Protecting Haiti’s Breadbasket

In the Artibonite river valley, Haiti’s principal agricultural region, the IDB has long supported a program to boost the output of staples such as rice, as well as high-value vegetables. Most investments have been aimed at protecting, rehabilitating and expanding the region’s irrigation network, the largest in the country. As a result, over the past two years the irrigated area has increased by 5,000 hectares (12,500 acres) during the dry season and by 7,000 hectares (17,500 acres) during rainy season, allowing 10,000 more farmers to plant two crops a year.

"In addition, repairs done to the riverbanks have ensured the protection of about 10,000 hectares (25,000 acres), or about one third of the Artibonite’s irrigated area," said IDB rural development specialist Marion Le Pommellec, the program’s team leader. "Work currently underway to strengthen the Canneau dam will ensure the protection of the entire system."”

Before the 2010 earthquake, the program financed the construction of an 86-meter (280-foot) bridge over the Salée floodway, which typically overflows every rainy season, cutting off some 40,000 people from the rest of the valley.

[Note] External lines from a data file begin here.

/-- REFORM (R104): it waits for every flag of the group, and its path for the bins. -/
def execReform (h : Hints) (idx : Opnd) (s : State) : Out :=
  issueWait h s [(1, idx, 1)] fun c t =>
    match c.g.firstFlag with
    | some f => if c.p.handler then .ok (t.handlerFault c) else .error (.waitFlag f)
    | none =>
      if c.p.handler then .ok (t.handlerFault c)
      else
      let x := c.src (t.launchIx c.b) 1 idx
      let bad := maskOf fun l => has c.live l && (reformBad c x l).isSome
      let good := c.live &&& ~~~bad
      let target := fun l => slotTarget c.p.pc (1 + (x.lane l).toInt)
      let ts := (byLtid c.g (lanesOf good)).map target
      if !(t.core c.g.core).takes c.g.width c.g.blk c.b.harvest ts then .error (.bins ts)
      else
        let s1 := t.takeFault c.gid false bad fun l => c.frec t 0x039 0 ((reformBad c x l).getD 0) 0 0
        let s2 := s1.fileLanes c target good
        let s3 := (s2.flagNow c h).fork c [(nextPc c.p.pc, c.p.mask &&& ~~~c.live)] (c.p.mask &&& ~~~c.live)
        let s4 := s3.modGroup c.gid fun g =>
          { g.leave good with errs := g.errs.filter fun e => !((lanesOf good).any fun l => e.thr = some (g.lt l)) }
        .ok (s4.reap c.gid)

/-- A bin may be drawn: it is full, or its oldest thread has waited 256 cycles. -/
def Bin.ripe (b : Bin) (cap now : Nat) : Bool :=
  cap ≤ b.threads.length || b.threads.any fun t => t.at' + 256 ≤ now

/-- A slot that a block has been given and that no group stands in. -/
def State.emptySlot (s : State) (core blk : Nat) (b : Block) : Option (Nat × Nat) :=
  b.held.find? fun k => b.loc = .core core && !s.standsIn blk k

/-- A group as it is created: every flag clear, every mask zero, b13 and b15 the image base (R70, R106, R107). -/
def Group.fresh (blk core sched slot : Nat) (narrow : Bool) (img : Va) (ltid : Vector W64 32) (occ : LaneMask)
    (p : Path) (now : Nat) : Group :=
  { blk, core, sched, slot, narrow, regrouped := false, ltid, drawn := 0, occ, alive := occ, v := [], s := [], p := [],
    b := [(13, img), (15, img)], j := [], flags := [], flagDue := [], due := [], vpend := [], clobber := [], grow := [],
    paths := [p], cur := lowLane occ, since := now, rotate := false, lastIssue := none, yielded := false,
    readySince := none, stall := none, faults := [], entries := [], older := 0, handler := none, errs := [], halt := none,
    hscr := [], resv := [], track := .init, engOut := 0, noted := [], held := none, why := none }

/-- The fresh group of drawn threads (R106). -/
def drawGroup (gid blk core sched slot : Nat) (b : Block) (pc : Va) (ts : List Filed) (now : Nat) : Group :=
  let k := ts.length
  let nth := fun l => ts[l]?
  let occ := maskOf fun l => l < k
  let ltid : Vector W64 32 := Vector.ofFn fun i => ((nth i.val).map (·.ltid)).getD 0
  let g := Group.fresh blk core sched slot b.narrow b.img ltid occ
    (Path.fresh pc occ (Config.creationBase gid 14)) now
  let val := fun n l => ((nth l).bind fun t => Tbl.find t.v n).getD 0
  let first := nth 0
  { g with
    regrouped := true
    drawn := k
    v := (List.range b.nv).map fun n => (n, (recomputeOcc k (val n) fun l => Config.creationWord gid n l).trim b.narrow)
    p := (List.range 15).map fun n => (n, maskOf fun l => ((nth l).bind fun t => Tbl.find t.p n).getD false)
    s := (first.map (·.s)).getD []
    b := ((first.map (·.b)).getD []).filter (fun e => e.1 ≠ 13) ++ [(13, b.img), (15, b.img)]
    errs := ts.flatMap (·.errs) }

/-- A bin older than another: its oldest thread was filed earlier. -/
def Bin.age (b : Bin) : Nat := (b.threads.headD ⟨0, [], [], [], [], [], 0⟩).at'

/-- A bin can be drawn now (R105): it is ripe and its block has an empty slot. -/
def State.drawable (s : State) (core : Nat) (b : Bin) : Bool :=
  match Tbl.find s.blocks b.blk with
  | some k => b.ripe (if k.narrow then 16 else 32) s.cycle && (s.emptySlot core b.blk k).isSome
  | none => false

/-- BIN_DRAW: the oldest bin that can be drawn gives up to a group's worth of threads (R105, R106). -/
def execBinDraw (core bin : Nat) (s : State) : Out :=
  let bins := (s.core core).bins
  .next (match bins[bin]? with
    | none => s
    | some x =>
      match Tbl.find s.blocks x.blk with
      | none => s
      | some b =>
        match s.emptySlot core x.blk b with
        | none => s
        | some (sched, slot) =>
          let older := bins.any fun y => y.age < x.age && s.drawable core y
          if !s.drawable core x || older then s
          else
            let n := if b.narrow then 16 else 32
            let ts := x.threads.take n
            let gid := s.nextId
            let left := x.threads.drop n
            let bins' := if left.isEmpty then bins.eraseIdx bin else bins.set bin { x with threads := left }
            let s1 := s.modCore core fun k => { k with bins := bins' }
            ({ s1 with groups := s1.groups ++ [(gid, drawGroup gid x.blk core sched slot b x.pc ts s.cycle)]
                       nextId := gid + 1 }).trimSlots x.blk)

/-! ## SPAWN (R107, R108) -/

/-- Group slots of a scheduler from `lo` on that no block on the core has been given and no group stands in (R88). -/
def State.openSlots (s : State) (core sched lo n : Nat) : List Nat :=
  ((List.range n).map (· + lo)).filter fun k =>
    !(s.blocks.any fun e => e.2.loc = .core core && e.2.held.contains (sched, k)) &&
    !(s.groups.any fun e => e.2.core = core && e.2.sched = sched && e.2.slot = k && (match Tbl.find s.blocks e.2.blk with
      | some b => b.loc = .core core
      | none => false))

/-- The four slots of a scheduler for spawned groups, from `lo` on, that are free (R107). -/
def State.freeSlots (s : State) (core sched lo : Nat) : List Nat := s.openSlots core sched lo 4

/-- The full size of a context with `n` group parts (R316). -/
def Block.fullSize (b : Block) (n : Nat) : Nat :=
  8192 + (b.nt + b.nsl) * 1024 + n * (1024 + b.nv * 128 + 16 * ((b.nv + 63) / 64))

/-- The lay-by banks that a context reserves: those of its admission and of every SPAWN since (R317). -/
def Block.banks (b : Block) : Nat := (b.fullSize b.parts + 1023) / 1024

/-- The lay-by banks of a core that no context has reserved (R317, R325). -/
def State.freeBanks (s : State) (core : Nat) : Nat :=
  128 - s.blocks.foldl (fun a e =>
    if e.2.harvest && (e.2.loc = .core core || e.2.loc = .layby core) then a + e.2.banks else a) 0

/-- The schedulers and slots of `m` spawned groups, each on the scheduler with the most free entries. -/
def pickSlots : Nat → List (Nat × List Nat) → List (Nat × Nat)
  | 0, _ => []
  | m + 1, fs =>
    let best := fs.foldl (fun (b : Nat × List Nat) e => if b.2.length < e.2.length then e else b) (fs.headD (0, []))
    match best.2 with
    | [] => []
    | k :: rest => (best.1, k) :: pickSlots m (fs.map fun e => if e.1 = best.1 then (e.1, rest) else e)

/-- The spawned groups of a virtual device that are resident on a core. -/
def State.spawnedOn (s : State) (vd core : Nat) : Nat :=
  (s.groups.filter fun e => ltidSser (e.2.lt 0) ≠ 0 && (match Tbl.find s.blocks e.2.blk with
    | some b => b.vd = vd && b.loc = .core core
    | none => false)).length

/-- The status word of a failure. -/
def spawnFail (why : Nat) : W32 := BitVec.ofNat 32 (2 ^ 31 + why * 2 ^ 28)

/-- The reason for which SPAWN fails, in the order of R107. -/
def State.spawnWhy (s : State) (c : Ctx) (m : Nat) : Option Nat :=
  let core := c.g.core
  let lo := if c.b.harvest then 20 else 16
  let free := ((List.range 4).map fun k => (s.freeSlots core k lo).length).foldl (· + ·) 0
  let more := (c.b.fullSize (c.b.parts + m) + 1023) / 1024 - c.b.banks
  let quota := (s.vd c.b.vd).cfg 95 1
  let regs := if c.b.harvest then
      s.unreserved core + s.lendable core ((s.core core).keep * 128) < s.harvestUse core + m * c.b.nv * 4
    else s.unreserved core < m * c.b.nv * 128
  if m < 1 || 16 < m then some 5
  else if c.b.serials = 4095 then some 4
  else if free < m || (c.b.harvest && s.freeBanks core < more) then some 1
  else if quota < s.spawnedOn c.b.vd core + m then some 2
  else if regs then some 3
  else none

/-- A spawned group (R23, R107): its threads are named under the serial, its first registers are the parent's. -/
def Ctx.child (c : Ctx) (serial i : Nat) (sched slot : Nat) (entry : Va) (nargs : Nat) (gid now : Nat) : Group :=
  let w := c.g.width
  let sh := if c.g.narrow then 4 else 5
  let ltid : Vector W64 32 := Vector.ofFn fun l =>
    if l.val < w then BitVec.ofNat 64 (c.b.idx.toNat * 2 ^ 32 + serial * 2 ^ 20 + i * 2 ^ sh + l.val) else 0
  let g := Group.fresh c.g.blk c.g.core sched slot c.g.narrow c.b.img ltid c.g.full
    (Path.fresh entry c.g.full (Config.creationBase gid 14)) now
  { g with s := (List.range nargs).map fun n => (n, c.s (32 + n) n) }

/-- SPAWN (R107). -/
def execSpawn (h : Hints) (d : BitVec 6) (entry count : Opnd) (nargs : BitVec 8) (s : State) : Out :=
  issueWait h s [(0, .s d, 1), (1, entry, 1), (2, count, 1)] fun c t =>
    let li := t.launchIx c.b
    let e := (c.scalar li 1 entry).toNat
    let m := (c.scalar li 2 count).toNat
    let core := c.g.core
    if c.p.handler then .ok (t.handlerFault c)
    else if c.b.entries.length < e then .ok (t.faultLive c 0x03D 0 0 0 0)
    else match t.spawnWhy c m with
      | some why => .ok ((t.countCore core 0x25 (some c.b.vd) 1).finishV c h [.s d.toNat (spawnFail why)])
      | none =>
        let held := t.unreserved core - m * c.b.nv * 128 + t.lendable core 0
        if !c.b.harvest && held < t.harvestUse core then .error (.revocation (t.byteHolders core))
        else
          let at' := if e = 0 then c.b.entry else c.b.entries.getD (e - 1) 0
          let serial := c.b.serials + 1
          let lo := if c.b.harvest then 20 else 16
          let slots := pickSlots m ((List.range 4).map fun k => (k, t.freeSlots core k lo))
          let base := t.nextId
          let new := slots.zipIdx.map fun (x : (Nat × Nat) × Nat) =>
            (base + x.2, c.child serial x.2 x.1.1 x.1.2 at' nargs.toNat (base + x.2) t.cycle)
          let s1 := t.finishV c h [.s d.toNat (BitVec.ofNat 32 serial)]
          let s2 := { s1 with groups := s1.groups ++ new, nextId := base + slots.length,
                              results := s1.results.map fun (r : Pending) =>
                                if r.gid = c.gid && r.flag = h.set.toNat && r.wakes.isEmpty && !r.service then
                                  { r with wakes := new.map fun (q : Nat × Group) => q.1 } else r }
          .ok ((s2.modBlock c.g.blk fun b => { b with serials := serial, held := b.held ++ slots, parts := b.parts + slots.length }).countCore core
            0x24 (some c.b.vd) 1)

/-! ## YIELD (R109) -/

/-- YIELD: the path of the live lanes sleeps for n cycles, and the group's paths rotate (R294: not while the track
is in REC or REV). -/
def execYield (h : Hints) (n : BitVec 20) (s : State) : Out :=
  issue h s [] fun c t =>
    let next := nextPc c.p.pc
    let s1 := (t.flagNow c h).fork c [(next, c.live), (next, c.p.mask &&& ~~~c.live)] c.live
    s1.modGroup c.gid fun g =>
      let g1 := if n = 0 then g else g.setSt (lowLane c.live) (.sleep (c.now + n.toNat))
      { g1 with rotate := !g.track.locked }

/-- A sleep that has ended: the path that holds a lane is ready. -/
def Group.wake (g : Group) (l now : Nat) : Group :=
  match pathAt g.paths l with
  | some p =>
    match p.st with
    | .sleep till => if till ≤ now then g.setSt l .ready else g
    | _ => g
  | none => g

The program also supported the rehabilitation of a rice processing plant, expanding its capacity fourfold. The plant provides selected seed to help local farmers improve yields. Applied research and technical assistance provided by the program, coupled with support from a technical mission from Taiwan, China to introduce more productive agricultural techniques, have shown that output can more than triple on experimental plots, depending on the rice variety grown and the inputs available.

Small Dam, Big Impact

Decades of deforestation and soil degradation have ravaged the Ennery-Quinte watershed, but an IDB-financed agriculture intensification project is using several approaches to boost rural productivity in this river basin. One of the most promising techniques is the construction of micro dams, says Port-auPrince based rural development specialist Bruno Jacquet.

Using large boulders and cement, the project builds small dams along the course of the ravines. During the rainy season, water accumulates behind the retention wall and sediment settles in to the riverbed. In less than a year, small patches of richer soil build up, allowing farmers to plant higher value cash crops such as beans, taro or plantains. As seasons pass, fertile areas continue to grow. Farmers can now use some of their additional income to plant live hedges and trees higher up the ravine sides, protecting their land.

This technique, first tested in Haiti by French foreign aid experts, is being expanded under the IDB-backed project, which has already financed the construction of 26 micro dams along the Ennery-Quinte, out of a total of 150 planned. Given the quick returns and the positive environmental impacts of these investments (micro dams cost about $5,000 a piece) the IDB expects to replicate this experience in three other river basins where it is financing watershed management programs, Jacquet said.

Other milestones of the Ennery-Quinte project are: the improvement of 50,000 mango trees by top-grafting; the construction of 400 cisterns to harvest rainwater; a successful pilot program to test vouchers for seeds, and the planting of more than 1 million fruit and lumber trees across the watershed.

This reforestation effort must be reinforced with other measures concerning local governance, such as persuading farmers to tether their cows and goats to prevent them from eating the saplings, or to refrain from burning fields to clear land for planting. Jacquet notes this will require alternative methods, such as growing fodder to feed cattle or adopting mulch-based agriculture, which helps conserve the soil.